-- ==== Sys2Proof/Machine/State.lean ====
section
/-! DEFINITION. The state of the two parts as plain data. Every object of the dictionary has ONE home, the register
store `dict` (key index * 256 + subindex; an unlisted key reads the object's default); everything that no object shows
stands in typed units, one structure per subsystem. `State.pending` is the queue of waiting commands. -/

namespace Sys2Proof.Machine

/-- Why the machine stops. -/
inductive Fault where
  /-- Raised by no meaning of this model: every command of the table has a next state. Kept so that the type is
  inhabited; safe. -/
  | none
  deriving DecidableEq, Repr

/-- Why a command has no meaning. -/
inductive Refusal where
  /-- A command whose meaning is not written yet: raised by `exec` only; safe. -/
  | notModelled (mnemonic : String)
  deriving DecidableEq, Repr

/-- Abort codes (Table 19-7). -/
inductive Abort where
  | protocol | noRoute | targetReset | busy | timeout | noObject | privilege | readOnly | writeOnly
  | type | value | state | hardware
  deriving DecidableEq, Repr

/-- Where a frame, record or word leaves the part. -/
inductive Dest where
  | port (p : Nat) | lane (port lane : Nat) | activeParent | parents | partner | children
  | parentsAndPartner | childrenAndPartner | die (logical : Nat) | apex | management | nowhere
  deriving DecidableEq, Repr

/-- What the part sends: the model's own log of everything that leaves it, newest first. -/
inductive Msg where
  /-- A response on the path of the request (Table 19-5). -/
  | response (path : Path) (r : CtlResponse)
  /-- A request relayed onward (R589). -/
  | forward (d : Dest) (source : Nat) (r : CtlRequest)
  /-- A CONTROL record or message: TYPE and its fields in the order of its layout. -/
  | record (d : Dest) (type : Nat) (fields : List Nat)
  /-- A CONTROL message whose TYPE and layout the spec does not state, named by what it says. -/
  | message (d : Dest) (what : String) (fields : List Nat)
  /-- A DATA message: stream tag, stream epoch, SOURCE and payload fields. -/
  | data (d : Dest) (tag epoch source : Nat) (payload : List Nat)
  /-- A TIME frame (Table 2-9): fields in layout order. -/
  | time (d : Dest) (fields : List Nat)
  /-- A control word (Table 6-2): CTYPE and its 56 low bits. -/
  | word (d : Dest) (ctype bits : Nat)
  /-- A write on the host memory write port: identifier, PASID, address, bytes, interrupt flag, payload fields. -/
  | hostWrite (id pasid addr bytes : Nat) (intr : Bool) (payload : List Nat)
  /-- A datagram on management Ethernet: Ethernet port, UDP port, destination, fields. -/
  | datagram (port udp dst : Nat) (fields : List Nat)
  /-- A PTP message: port, kind, fields. -/
  | ptp (port kind : Nat) (fields : List Nat)
  /-- A programming or erase operation on NOR or fuses: address and fields. -/
  | program (device addr : Nat) (fields : List Nat)
  /-- An I3C answer: fields. -/
  | i3c (fields : List Nat)
  deriving DecidableEq, Repr

/-- Output pins and handshake lines of the two parts (Tables 3-1 to 3-3 and 20-1). -/
inductive Pin where
  | fenceOut | cleanEpoch | cleanEpochTgl | testIso (b : Nat) | pwrAck (i : Nat) | wrstAck | hmwSqValid | hrpReady
  | errReady | audReqValid | thermtripN | lasEn (input : Nat) | spiCsN | clkOut
  -- inputs the part remembers
  | pwrReq (i : Nat) | wrstReq | vgCrstN | testIsoAck (b : Nat) | porstN | resetN | lasPresN (input : Nat)
  -- 1 while the reference clock runs
  | refclk (clk : Nat)
  deriving DecidableEq, Repr

/-- A requester, for stagings and ordering (R584, R588). -/
inductive Requester where
  | hrp (tag : Nat) | i3c | ctl (source number : Nat)
  deriving DecidableEq, Repr

/-- A staging of a wide value (R584). -/
structure Staging where
  who : Requester
  key : Nat
  words : List (Nat × Nat)
  last : Ticks
  pasid : Nat
  deriving DecidableEq, Repr

/-- A part fence in progress (R594): what it waits for is everything whose serial is below `serial`. -/
structure Fence where
  serial : Nat
  /-- `some v`: FENCE_REQ was written with v. -/
  req : Option Nat
  /-- Otherwise the FENCE request to answer. -/
  path : Path
  source : Nat
  reqId : Nat
  /-- INDEX and SUB of the request, which its response echoes. -/
  idx : Nat
  sub : Nat
  deriving DecidableEq, Repr

/-- A relayed request (R590, R591). -/
structure Relayed where
  source : Nat
  reqId : Nat
  back : Path
  out : Nat
  since : Ticks
  ingress : Bool
  /-- The reset epoch of the target, as this relay holds it; whether the neighbour on `out` is the target (R455). -/
  epoch : Nat
  last : Bool
  op : DictOp
  idx : Nat
  sub : Nat
  deriving DecidableEq, Repr

/-- The dictionary's transaction state (19_object_dictionary.md). -/
structure Ctl where
  stagings : List Staging
  /-- Implicit BLOB cursors, by path kind (0 register port, 1 I3C, 2 CONTROL) and object key (R586). -/
  cursors : List ((Nat × Nat) × Nat)
  /-- Word 1 of a TIME value latched for a requester (R583). -/
  latched : List (Requester × Nat × Nat)
  /-- Requests accepted at the instant `accepted`, outstanding until Tempo leaves it (R102, R588). -/
  accepted : Ticks
  outstanding : List (Path × Nat × Nat)
  relayed : List Relayed
  fences : List Fence
  /-- Serial number of the next thing a part fence may wait for. -/
  serial : Nat
  /-- The I3C target's response: tag, abort code, data (R141). -/
  i3c : Option (Nat × Nat × Nat)
  i3cSince : Ticks
  deriving DecidableEq, Repr

/-- A debug authorisation (R561 to R563). -/
structure DebugAuth where
  /-- The live nonce: none when voided. -/
  nonce : Option Nat
  key : Nat
  expiry : Option Ticks
  scope : Nat
  failures : Nat
  lockedUntil : Option Ticks
  deriving DecidableEq, Repr

/-- The exchange state of one lane (R82 to R88). -/
structure Exchange where
  /-- Of a lane, but for `paths` and `offsets`, which a link holds (a Shopostra's port, a Vangeg's lane). Upper end: SEQ
  of the last DOWN frame, its t1, and t4 of the last UP frame. -/
  seq : Nat
  t1 : Ticks
  t4 : Ticks
  answered : Bool
  /-- Lower end: t1, t2 and t3 of the exchange whose t4 the next DOWN frame brings. -/
  open_ : Option (Nat × Ticks × Ticks × Ticks)
  /-- The last 64 mean paths and the last 8 offsets, newest first, in 1/256 ns. -/
  paths : List Int
  offsets : List Int
  /-- Instant of the last completed exchange and whether the sender reported LOCKED (R88). -/
  lastDone : Option Ticks
  senderLocked : Bool
  /-- Board cycles in a row with a MODE violation (Table 6-8, 0x060C). -/
  modeErrors : Nat
  /-- Exchanges completed in the present training (R243). -/
  trained : Nat
  deriving DecidableEq, Repr

/-- A chord record waiting for its partner (R92). -/
structure ChordWait where
  msgId : Nat
  a : Nat
  b : Nat
  stamp : Ticks
  dir : Nat
  deriving DecidableEq, Repr

/-- The Tempo unit (02_tempo.md). -/
structure TempoUnit where
  /-- Slew term of the increment, 2^-32 ns per tick. -/
  slew : Int
  /-- Last clockClass of the grandmaster (R77). -/
  gmClass : Nat
  everLocked : Bool
  lowRun : Nat
  highRun : Nat
  /-- A pending change of format: the instant S and the new mode (R55). -/
  switchAt : Option (Ticks × Nat)
  /-- The last switch instant (R56). -/
  switchedAt : Option Ticks
  exch : List (Nat × Exchange)
  /-- Time-source port or lane in use (R87). -/
  source : Option Nat
  returnRun : Nat
  diffRun : Nat
  /-- Validity of the apex sources of Table 2-7: PTP phase, SyncE frequency, 1PPS. -/
  ptpValid : Bool
  synceValid : Bool
  ppsValid : Bool
  ppsRejects : Nat
  /-- Seconds for the next 1PPS edge from TEMPO_TOD. -/
  tod : Option Nat
  holdoverSince : Option Ticks
  hops : Nat
  /-- The quality level configured by firmware (R79), as an SSM code. -/
  minQl : Nat
  chordWaiting : List ChordWait
  /-- Per ordered pair: matched messages and least transit in the window (R93). -/
  chordPairs : List ((Nat × Nat) × (Nat × Int))
  /-- Published results: die, theta_x, fitted peers, fault flag (R95). -/
  chordResult : List (Nat × Int × Nat × Bool)
  chordExpired : Nat
  deriving DecidableEq, Repr

/-- One event record held in a log (R493, R496). -/
structure Record where
  pos : Nat
  sev : Nat
  type : Nat
  seq : Nat
  ophours : Nat
  pcycles : Nat
  /-- Physical address of the originating part. -/
  phys : Nat
  payload : List Nat
  deriving DecidableEq, Repr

****

● Your task
For the word "this", say how many lines of the listing include it; give nothing but the number.

● Task output
2